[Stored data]

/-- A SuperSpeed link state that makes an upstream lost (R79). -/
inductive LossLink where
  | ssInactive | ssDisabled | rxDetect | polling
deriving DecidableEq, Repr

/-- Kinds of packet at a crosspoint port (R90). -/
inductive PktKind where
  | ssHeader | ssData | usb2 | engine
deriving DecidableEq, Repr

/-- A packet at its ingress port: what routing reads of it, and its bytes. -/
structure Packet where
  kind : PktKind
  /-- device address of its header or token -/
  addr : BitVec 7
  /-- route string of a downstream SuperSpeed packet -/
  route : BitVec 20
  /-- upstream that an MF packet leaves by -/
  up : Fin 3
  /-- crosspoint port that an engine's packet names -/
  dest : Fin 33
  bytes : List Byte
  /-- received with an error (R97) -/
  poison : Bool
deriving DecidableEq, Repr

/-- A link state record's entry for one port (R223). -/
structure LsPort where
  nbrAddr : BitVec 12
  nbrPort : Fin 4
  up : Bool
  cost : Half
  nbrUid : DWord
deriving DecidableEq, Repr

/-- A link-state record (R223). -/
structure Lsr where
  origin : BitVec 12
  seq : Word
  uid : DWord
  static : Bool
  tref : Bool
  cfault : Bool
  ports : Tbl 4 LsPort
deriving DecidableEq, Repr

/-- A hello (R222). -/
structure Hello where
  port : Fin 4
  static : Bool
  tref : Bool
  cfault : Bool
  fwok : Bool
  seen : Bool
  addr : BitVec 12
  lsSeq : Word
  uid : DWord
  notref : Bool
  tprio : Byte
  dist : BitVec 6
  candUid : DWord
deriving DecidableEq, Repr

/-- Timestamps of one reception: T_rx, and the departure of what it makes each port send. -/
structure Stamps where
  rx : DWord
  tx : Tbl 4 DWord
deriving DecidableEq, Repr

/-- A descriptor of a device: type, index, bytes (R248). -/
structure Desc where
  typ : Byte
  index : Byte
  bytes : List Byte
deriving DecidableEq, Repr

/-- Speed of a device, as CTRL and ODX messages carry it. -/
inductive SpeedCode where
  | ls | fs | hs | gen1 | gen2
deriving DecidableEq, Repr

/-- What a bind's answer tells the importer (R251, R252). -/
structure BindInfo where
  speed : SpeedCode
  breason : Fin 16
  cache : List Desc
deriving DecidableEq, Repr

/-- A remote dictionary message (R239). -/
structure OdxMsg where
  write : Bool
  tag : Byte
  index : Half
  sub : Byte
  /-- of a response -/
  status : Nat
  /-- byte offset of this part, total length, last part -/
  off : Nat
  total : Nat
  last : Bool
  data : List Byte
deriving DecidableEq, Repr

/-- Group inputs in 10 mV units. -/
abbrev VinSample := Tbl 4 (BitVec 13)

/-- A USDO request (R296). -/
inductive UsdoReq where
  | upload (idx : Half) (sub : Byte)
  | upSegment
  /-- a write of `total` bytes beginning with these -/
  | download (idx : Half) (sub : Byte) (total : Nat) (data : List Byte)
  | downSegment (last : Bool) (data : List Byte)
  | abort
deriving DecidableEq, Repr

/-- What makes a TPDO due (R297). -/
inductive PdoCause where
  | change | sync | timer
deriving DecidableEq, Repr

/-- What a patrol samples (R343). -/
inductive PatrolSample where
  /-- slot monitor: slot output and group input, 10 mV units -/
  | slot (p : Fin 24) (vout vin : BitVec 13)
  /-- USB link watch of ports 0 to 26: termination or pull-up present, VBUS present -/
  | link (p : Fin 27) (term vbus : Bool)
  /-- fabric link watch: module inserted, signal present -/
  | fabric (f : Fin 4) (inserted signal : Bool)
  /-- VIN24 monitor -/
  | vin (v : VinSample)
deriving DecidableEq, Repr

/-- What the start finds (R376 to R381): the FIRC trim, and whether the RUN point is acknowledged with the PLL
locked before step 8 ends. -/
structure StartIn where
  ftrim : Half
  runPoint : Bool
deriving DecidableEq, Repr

▶ **REQUIRED ACTION**
Copy the lines above exactly, from the very first through the one containing "(R251, R252). -/", and include no other line.

▶ **TASK RESULT**
/-- A SuperSpeed link state that makes an upstream lost (R79). -/
inductive LossLink where
  | ssInactive | ssDisabled | rxDetect | polling
deriving DecidableEq, Repr

/-- Kinds of packet at a crosspoint port (R90). -/
inductive PktKind where
  | ssHeader | ssData | usb2 | engine
deriving DecidableEq, Repr

/-- A packet at its ingress port: what routing reads of it, and its bytes. -/
structure Packet where
  kind : PktKind
  /-- device address of its header or token -/
  addr : BitVec 7
  /-- route string of a downstream SuperSpeed packet -/
  route : BitVec 20
  /-- upstream that an MF packet leaves by -/
  up : Fin 3
  /-- crosspoint port that an engine's packet names -/
  dest : Fin 33
  bytes : List Byte
  /-- received with an error (R97) -/
  poison : Bool
deriving DecidableEq, Repr

/-- A link state record's entry for one port (R223). -/
structure LsPort where
  nbrAddr : BitVec 12
  nbrPort : Fin 4
  up : Bool
  cost : Half
  nbrUid : DWord
deriving DecidableEq, Repr

/-- A link-state record (R223). -/
structure Lsr where
  origin : BitVec 12
  seq : Word
  uid : DWord
  static : Bool
  tref : Bool
  cfault : Bool
  ports : Tbl 4 LsPort
deriving DecidableEq, Repr

/-- A hello (R222). -/
structure Hello where
  port : Fin 4
  static : Bool
  tref : Bool
  cfault : Bool
  fwok : Bool
  seen : Bool
  addr : BitVec 12
  lsSeq : Word
  uid : DWord
  notref : Bool
  tprio : Byte
  dist : BitVec 6
  candUid : DWord
deriving DecidableEq, Repr

/-- Timestamps of one reception: T_rx, and the departure of what it makes each port send. -/
structure Stamps where
  rx : DWord
  tx : Tbl 4 DWord
deriving DecidableEq, Repr

/-- A descriptor of a device: type, index, bytes (R248). -/
structure Desc where
  typ : Byte
  index : Byte
  bytes : List Byte
deriving DecidableEq, Repr

/-- Speed of a device, as CTRL and ODX messages carry it. -/
inductive SpeedCode where
  | ls | fs | hs | gen1 | gen2
deriving DecidableEq, Repr

/-- What a bind's answer tells the importer (R251, R252). -/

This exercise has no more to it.